[Records to process]

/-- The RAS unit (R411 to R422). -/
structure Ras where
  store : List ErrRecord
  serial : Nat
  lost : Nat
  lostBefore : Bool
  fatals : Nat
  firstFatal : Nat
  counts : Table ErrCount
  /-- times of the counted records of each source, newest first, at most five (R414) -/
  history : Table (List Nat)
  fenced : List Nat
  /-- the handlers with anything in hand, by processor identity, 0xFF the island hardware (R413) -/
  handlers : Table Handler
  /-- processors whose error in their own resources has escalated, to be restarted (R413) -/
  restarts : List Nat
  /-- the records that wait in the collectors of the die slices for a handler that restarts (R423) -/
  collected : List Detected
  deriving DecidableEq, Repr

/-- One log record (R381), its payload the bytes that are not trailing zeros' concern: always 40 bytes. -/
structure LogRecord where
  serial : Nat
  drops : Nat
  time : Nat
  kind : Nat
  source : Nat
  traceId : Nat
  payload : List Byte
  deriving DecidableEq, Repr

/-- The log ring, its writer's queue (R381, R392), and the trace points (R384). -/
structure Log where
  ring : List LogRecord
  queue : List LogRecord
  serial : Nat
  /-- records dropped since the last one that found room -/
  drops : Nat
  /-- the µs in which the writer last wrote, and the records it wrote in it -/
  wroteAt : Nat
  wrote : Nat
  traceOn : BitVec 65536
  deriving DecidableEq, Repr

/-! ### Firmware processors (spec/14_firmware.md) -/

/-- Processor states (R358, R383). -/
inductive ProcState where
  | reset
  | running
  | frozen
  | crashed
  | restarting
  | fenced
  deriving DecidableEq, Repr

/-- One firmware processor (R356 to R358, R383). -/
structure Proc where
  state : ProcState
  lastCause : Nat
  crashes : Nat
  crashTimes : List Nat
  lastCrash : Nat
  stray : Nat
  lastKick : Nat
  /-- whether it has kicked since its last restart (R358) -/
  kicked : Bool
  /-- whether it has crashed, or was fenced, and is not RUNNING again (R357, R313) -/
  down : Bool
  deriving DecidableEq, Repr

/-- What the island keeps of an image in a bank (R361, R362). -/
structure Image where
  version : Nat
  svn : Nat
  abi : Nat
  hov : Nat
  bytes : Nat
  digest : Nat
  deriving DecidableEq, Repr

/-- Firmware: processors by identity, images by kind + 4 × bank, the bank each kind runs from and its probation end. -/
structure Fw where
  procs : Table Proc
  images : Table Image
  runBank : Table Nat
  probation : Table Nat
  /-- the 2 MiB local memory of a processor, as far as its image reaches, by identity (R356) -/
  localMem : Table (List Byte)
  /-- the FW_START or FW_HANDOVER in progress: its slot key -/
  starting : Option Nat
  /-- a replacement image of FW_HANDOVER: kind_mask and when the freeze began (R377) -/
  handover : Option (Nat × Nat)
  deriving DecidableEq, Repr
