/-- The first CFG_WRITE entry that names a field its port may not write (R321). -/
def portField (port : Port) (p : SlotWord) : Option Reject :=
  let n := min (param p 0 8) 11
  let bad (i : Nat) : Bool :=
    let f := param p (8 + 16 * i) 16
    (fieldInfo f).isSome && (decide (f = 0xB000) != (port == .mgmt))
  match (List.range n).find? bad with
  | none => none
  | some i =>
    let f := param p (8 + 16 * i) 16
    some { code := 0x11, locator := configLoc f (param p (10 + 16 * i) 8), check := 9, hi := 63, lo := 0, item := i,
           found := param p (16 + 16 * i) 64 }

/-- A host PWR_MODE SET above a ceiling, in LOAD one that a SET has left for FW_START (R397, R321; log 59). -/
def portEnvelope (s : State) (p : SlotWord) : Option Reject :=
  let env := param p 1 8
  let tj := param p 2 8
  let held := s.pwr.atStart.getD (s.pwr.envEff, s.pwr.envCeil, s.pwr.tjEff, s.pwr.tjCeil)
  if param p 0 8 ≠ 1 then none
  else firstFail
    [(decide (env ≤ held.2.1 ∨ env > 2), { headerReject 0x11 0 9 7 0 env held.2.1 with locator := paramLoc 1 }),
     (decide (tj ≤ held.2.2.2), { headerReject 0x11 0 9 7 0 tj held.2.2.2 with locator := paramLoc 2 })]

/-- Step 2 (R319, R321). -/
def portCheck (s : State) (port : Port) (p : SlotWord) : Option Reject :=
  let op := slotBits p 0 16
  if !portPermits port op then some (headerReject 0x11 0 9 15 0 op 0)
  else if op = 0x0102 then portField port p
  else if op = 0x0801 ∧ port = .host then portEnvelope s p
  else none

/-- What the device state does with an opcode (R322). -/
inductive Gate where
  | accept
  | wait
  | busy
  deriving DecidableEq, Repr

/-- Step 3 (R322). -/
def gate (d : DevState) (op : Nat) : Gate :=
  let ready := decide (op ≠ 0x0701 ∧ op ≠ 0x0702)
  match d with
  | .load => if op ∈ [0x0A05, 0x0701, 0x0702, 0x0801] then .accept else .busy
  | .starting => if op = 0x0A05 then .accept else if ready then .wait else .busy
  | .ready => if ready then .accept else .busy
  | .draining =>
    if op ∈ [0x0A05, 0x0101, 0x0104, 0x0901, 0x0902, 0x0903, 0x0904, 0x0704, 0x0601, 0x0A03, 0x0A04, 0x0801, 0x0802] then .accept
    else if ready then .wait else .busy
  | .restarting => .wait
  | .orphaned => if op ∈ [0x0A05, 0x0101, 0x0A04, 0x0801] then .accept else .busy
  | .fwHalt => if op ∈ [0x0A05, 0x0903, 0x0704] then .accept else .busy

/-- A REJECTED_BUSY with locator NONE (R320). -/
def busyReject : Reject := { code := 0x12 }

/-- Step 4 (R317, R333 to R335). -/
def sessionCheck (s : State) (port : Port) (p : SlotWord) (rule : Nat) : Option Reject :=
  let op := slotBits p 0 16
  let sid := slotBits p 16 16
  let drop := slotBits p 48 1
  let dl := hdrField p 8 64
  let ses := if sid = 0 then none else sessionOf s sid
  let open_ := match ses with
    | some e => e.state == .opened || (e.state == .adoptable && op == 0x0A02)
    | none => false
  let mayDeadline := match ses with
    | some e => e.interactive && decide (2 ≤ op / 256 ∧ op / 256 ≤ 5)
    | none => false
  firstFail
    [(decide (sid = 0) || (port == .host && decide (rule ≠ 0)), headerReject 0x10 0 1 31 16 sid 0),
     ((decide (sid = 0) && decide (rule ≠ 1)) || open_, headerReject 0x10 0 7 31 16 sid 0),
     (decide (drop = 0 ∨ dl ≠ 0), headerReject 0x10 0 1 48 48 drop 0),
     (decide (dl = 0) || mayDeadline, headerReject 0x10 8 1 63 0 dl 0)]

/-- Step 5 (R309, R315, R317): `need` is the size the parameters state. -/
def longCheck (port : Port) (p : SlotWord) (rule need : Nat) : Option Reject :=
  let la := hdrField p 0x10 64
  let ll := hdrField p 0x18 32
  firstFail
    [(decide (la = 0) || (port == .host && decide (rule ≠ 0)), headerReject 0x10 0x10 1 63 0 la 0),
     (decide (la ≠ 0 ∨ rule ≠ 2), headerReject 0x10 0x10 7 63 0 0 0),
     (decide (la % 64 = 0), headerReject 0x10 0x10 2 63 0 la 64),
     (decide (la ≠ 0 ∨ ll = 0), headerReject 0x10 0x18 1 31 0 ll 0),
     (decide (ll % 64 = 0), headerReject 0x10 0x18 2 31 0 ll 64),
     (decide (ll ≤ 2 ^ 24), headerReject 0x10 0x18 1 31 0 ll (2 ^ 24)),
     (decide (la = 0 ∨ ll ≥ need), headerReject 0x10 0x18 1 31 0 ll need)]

[/Records to process]

Work required: Return each line of the entries that holds the string "identity".

Answer to this exercise:
  /-- the handlers with anything in hand, by processor identity, 0xFF the island hardware (R413) -/
/-- Firmware: processors by identity, images by kind + 4 × bank, the bank each kind runs from and its probation end. -/
  /-- the 2 MiB local memory of a processor, as far as its image reaches, by identity (R356) -/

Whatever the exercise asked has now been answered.